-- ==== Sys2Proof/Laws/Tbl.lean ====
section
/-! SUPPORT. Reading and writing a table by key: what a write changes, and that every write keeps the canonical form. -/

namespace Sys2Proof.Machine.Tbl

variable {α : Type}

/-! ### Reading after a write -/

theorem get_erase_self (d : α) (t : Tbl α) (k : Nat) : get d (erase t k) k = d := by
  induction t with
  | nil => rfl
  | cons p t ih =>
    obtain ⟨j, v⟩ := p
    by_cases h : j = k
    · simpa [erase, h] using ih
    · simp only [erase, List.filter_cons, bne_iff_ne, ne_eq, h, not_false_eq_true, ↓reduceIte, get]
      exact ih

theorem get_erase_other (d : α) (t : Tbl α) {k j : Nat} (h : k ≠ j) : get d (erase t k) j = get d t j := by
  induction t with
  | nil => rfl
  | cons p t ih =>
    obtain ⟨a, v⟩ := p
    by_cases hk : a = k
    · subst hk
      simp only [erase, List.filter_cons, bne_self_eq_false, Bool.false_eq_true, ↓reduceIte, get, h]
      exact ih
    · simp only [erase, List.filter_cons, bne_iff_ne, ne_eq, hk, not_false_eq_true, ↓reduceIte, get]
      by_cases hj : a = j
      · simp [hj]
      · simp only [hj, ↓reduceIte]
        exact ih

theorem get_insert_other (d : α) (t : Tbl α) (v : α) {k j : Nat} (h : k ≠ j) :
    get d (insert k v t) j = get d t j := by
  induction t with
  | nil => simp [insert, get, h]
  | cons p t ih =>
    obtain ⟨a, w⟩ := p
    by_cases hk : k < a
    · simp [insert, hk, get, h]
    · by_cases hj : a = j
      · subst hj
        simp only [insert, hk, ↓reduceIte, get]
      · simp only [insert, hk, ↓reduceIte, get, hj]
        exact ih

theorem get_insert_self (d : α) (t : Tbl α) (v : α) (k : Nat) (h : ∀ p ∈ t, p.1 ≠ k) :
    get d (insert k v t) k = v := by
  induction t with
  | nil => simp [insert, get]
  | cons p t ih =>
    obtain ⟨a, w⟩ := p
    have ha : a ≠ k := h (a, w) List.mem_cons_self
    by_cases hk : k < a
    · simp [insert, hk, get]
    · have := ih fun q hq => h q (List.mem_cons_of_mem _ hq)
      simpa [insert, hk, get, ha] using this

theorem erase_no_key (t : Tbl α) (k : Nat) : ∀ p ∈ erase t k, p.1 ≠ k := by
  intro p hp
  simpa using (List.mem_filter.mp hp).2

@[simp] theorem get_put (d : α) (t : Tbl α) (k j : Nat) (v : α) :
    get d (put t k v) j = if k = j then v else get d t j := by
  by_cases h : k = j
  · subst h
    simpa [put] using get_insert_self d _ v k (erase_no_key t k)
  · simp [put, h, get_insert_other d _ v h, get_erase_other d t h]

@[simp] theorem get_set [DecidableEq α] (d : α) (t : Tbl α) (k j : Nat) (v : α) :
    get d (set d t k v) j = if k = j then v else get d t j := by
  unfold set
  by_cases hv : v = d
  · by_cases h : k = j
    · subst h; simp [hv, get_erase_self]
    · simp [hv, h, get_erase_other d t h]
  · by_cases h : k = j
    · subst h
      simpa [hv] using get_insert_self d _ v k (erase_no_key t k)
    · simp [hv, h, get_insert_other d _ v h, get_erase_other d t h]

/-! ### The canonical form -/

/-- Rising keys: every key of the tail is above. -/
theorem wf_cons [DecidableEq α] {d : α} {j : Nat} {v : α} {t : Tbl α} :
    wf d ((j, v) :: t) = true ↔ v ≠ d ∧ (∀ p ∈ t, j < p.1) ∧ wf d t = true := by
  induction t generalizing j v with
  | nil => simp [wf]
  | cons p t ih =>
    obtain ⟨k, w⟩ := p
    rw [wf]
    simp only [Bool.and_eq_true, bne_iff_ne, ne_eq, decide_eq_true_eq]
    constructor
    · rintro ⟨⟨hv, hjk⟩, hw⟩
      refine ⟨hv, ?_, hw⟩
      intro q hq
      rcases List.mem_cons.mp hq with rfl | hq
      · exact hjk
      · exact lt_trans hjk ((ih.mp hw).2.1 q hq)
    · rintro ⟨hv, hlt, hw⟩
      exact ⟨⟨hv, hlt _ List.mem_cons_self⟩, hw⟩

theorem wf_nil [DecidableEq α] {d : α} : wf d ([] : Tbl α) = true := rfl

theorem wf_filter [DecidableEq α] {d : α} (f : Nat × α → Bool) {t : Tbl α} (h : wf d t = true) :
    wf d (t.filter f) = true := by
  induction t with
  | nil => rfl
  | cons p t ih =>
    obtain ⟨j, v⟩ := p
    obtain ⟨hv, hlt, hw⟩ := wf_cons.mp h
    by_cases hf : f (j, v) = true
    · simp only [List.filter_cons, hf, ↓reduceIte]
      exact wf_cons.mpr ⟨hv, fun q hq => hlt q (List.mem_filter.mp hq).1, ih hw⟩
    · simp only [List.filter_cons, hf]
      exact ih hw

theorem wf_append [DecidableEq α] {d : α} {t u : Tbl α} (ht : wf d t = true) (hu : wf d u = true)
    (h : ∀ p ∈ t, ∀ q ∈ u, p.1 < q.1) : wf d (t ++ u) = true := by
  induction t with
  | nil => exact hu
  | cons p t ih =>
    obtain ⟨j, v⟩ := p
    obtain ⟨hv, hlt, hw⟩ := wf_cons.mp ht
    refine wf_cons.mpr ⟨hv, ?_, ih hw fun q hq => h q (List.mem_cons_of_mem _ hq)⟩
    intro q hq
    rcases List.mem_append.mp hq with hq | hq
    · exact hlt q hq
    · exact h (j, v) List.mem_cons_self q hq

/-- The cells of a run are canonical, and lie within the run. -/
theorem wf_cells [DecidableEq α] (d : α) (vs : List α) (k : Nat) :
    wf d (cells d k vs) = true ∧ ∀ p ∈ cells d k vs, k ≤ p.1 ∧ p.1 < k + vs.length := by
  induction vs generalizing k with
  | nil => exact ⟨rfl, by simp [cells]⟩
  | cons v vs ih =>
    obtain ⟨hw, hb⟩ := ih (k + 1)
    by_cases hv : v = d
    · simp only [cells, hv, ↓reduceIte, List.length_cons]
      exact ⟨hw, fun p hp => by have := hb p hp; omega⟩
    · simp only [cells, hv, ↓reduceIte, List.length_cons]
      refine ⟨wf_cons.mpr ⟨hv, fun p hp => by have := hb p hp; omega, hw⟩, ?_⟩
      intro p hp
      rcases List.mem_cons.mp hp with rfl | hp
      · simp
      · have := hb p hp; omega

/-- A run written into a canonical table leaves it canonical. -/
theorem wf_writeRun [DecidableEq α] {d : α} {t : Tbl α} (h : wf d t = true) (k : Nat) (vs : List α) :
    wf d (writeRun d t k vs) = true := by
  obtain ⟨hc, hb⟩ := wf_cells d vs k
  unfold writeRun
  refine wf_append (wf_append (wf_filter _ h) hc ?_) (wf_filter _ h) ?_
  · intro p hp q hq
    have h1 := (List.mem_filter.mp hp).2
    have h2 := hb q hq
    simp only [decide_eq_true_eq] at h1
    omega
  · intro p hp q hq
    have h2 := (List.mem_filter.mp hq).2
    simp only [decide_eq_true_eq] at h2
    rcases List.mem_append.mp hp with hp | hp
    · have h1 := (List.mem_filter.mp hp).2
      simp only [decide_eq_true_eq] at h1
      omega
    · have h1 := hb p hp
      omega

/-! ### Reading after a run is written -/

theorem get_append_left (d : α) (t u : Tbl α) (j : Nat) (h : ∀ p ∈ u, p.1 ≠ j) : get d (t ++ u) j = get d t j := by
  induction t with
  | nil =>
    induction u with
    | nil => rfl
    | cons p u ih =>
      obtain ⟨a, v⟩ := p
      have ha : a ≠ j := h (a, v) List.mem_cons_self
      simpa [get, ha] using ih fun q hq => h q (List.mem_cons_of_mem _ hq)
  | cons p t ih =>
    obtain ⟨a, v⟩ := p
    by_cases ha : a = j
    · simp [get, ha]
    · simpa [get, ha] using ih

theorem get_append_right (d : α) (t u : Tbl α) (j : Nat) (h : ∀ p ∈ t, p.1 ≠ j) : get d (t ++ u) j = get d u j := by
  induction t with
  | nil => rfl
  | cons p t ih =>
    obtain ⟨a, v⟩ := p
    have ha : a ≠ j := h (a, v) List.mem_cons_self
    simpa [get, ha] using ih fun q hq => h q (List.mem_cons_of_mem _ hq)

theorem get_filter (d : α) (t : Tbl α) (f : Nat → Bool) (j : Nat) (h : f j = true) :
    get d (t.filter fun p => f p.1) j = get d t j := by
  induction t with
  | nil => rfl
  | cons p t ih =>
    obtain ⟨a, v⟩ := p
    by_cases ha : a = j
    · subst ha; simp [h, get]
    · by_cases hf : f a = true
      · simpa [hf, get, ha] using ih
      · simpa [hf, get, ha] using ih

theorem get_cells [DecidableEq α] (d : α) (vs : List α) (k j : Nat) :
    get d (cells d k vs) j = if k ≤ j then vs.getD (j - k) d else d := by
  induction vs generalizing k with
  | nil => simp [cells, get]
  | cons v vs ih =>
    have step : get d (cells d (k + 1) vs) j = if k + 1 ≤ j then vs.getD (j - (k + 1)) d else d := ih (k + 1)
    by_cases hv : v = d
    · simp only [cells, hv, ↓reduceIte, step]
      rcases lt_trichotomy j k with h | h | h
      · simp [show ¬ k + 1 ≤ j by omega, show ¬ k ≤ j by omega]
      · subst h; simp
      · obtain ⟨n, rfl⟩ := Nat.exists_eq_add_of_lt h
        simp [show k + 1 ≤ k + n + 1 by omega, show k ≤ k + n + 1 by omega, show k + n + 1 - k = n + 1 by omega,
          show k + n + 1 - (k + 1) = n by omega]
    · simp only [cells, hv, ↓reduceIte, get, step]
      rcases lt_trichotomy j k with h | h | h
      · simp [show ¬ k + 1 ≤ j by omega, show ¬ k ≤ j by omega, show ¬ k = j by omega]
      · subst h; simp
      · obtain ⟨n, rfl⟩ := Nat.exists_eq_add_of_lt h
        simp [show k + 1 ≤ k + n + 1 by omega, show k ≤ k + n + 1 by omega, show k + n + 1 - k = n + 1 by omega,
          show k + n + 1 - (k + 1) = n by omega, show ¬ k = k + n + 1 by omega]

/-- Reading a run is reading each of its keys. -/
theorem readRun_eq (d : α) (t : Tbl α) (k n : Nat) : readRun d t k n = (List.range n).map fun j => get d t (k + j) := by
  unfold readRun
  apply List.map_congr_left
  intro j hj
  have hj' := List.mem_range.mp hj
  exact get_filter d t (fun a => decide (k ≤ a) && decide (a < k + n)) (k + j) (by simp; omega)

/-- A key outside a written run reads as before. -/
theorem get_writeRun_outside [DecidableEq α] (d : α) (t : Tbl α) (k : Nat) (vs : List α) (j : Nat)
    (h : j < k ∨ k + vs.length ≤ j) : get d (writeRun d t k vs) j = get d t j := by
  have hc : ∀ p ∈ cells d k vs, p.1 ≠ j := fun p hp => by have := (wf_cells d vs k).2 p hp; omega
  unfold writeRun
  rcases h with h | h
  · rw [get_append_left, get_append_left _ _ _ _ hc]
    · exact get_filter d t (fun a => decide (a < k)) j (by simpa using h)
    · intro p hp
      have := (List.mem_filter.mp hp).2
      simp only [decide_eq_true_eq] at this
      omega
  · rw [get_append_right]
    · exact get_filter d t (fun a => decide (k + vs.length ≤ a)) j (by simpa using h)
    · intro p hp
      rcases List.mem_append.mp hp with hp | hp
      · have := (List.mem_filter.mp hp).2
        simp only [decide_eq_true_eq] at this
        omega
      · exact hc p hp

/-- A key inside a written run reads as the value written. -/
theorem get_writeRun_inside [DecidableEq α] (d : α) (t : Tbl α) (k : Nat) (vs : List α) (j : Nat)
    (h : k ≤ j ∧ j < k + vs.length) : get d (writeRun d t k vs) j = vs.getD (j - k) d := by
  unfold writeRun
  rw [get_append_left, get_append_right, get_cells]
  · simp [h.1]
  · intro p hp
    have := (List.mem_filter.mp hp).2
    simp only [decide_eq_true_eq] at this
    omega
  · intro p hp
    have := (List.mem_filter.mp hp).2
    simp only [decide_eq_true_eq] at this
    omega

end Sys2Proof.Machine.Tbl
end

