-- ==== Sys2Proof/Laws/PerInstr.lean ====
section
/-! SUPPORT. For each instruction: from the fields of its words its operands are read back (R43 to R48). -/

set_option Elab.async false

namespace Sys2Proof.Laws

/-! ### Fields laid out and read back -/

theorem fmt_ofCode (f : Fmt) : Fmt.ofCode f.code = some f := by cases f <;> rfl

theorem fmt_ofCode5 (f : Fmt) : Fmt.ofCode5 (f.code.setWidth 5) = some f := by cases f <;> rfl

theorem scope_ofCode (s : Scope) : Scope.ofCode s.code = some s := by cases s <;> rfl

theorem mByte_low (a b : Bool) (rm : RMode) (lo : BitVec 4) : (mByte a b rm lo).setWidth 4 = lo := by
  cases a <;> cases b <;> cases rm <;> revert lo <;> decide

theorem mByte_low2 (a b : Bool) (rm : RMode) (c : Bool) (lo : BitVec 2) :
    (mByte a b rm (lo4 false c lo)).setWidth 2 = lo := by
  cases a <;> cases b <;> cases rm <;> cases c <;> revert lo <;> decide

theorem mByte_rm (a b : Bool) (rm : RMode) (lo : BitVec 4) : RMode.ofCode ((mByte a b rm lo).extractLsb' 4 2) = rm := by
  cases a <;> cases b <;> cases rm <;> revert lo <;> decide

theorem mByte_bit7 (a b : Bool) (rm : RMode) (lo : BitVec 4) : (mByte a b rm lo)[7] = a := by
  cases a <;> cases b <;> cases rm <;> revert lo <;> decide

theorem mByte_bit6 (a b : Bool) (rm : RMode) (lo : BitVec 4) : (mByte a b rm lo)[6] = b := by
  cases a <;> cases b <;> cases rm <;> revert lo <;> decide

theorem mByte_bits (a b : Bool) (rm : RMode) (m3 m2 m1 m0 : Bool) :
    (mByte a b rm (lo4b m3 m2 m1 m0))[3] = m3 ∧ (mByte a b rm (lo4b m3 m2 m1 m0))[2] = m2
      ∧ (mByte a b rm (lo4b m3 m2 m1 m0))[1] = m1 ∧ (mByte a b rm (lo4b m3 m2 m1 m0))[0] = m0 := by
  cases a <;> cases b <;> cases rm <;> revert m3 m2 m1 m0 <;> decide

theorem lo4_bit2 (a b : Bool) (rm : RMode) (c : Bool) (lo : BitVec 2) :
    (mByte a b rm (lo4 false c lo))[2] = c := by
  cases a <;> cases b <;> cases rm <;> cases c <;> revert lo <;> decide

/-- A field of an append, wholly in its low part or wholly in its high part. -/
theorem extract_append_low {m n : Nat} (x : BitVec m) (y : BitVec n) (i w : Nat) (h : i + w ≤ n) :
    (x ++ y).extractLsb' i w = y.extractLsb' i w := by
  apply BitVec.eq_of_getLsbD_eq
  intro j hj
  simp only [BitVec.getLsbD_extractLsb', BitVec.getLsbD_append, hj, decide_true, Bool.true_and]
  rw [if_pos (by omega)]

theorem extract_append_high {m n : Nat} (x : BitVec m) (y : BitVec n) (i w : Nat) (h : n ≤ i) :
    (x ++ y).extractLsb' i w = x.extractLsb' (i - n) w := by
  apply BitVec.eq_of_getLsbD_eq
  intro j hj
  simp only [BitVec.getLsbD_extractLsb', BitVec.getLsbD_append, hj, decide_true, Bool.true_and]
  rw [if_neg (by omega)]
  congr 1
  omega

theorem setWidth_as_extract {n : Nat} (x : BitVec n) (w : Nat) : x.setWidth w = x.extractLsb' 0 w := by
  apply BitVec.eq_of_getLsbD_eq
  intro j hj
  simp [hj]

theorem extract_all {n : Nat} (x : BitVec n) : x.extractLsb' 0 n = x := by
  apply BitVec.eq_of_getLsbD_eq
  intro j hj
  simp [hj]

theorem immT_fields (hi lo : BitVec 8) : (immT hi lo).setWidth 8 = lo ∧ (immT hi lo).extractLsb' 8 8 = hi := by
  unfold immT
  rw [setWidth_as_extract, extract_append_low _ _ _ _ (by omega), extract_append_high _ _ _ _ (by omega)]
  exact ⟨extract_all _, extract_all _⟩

• [How to complete this task]
Lines holding "after" in the material above are to be reported.

• [Answer space]
/-! ### Reading after a write -/
/-! ### Reading after a run is written -/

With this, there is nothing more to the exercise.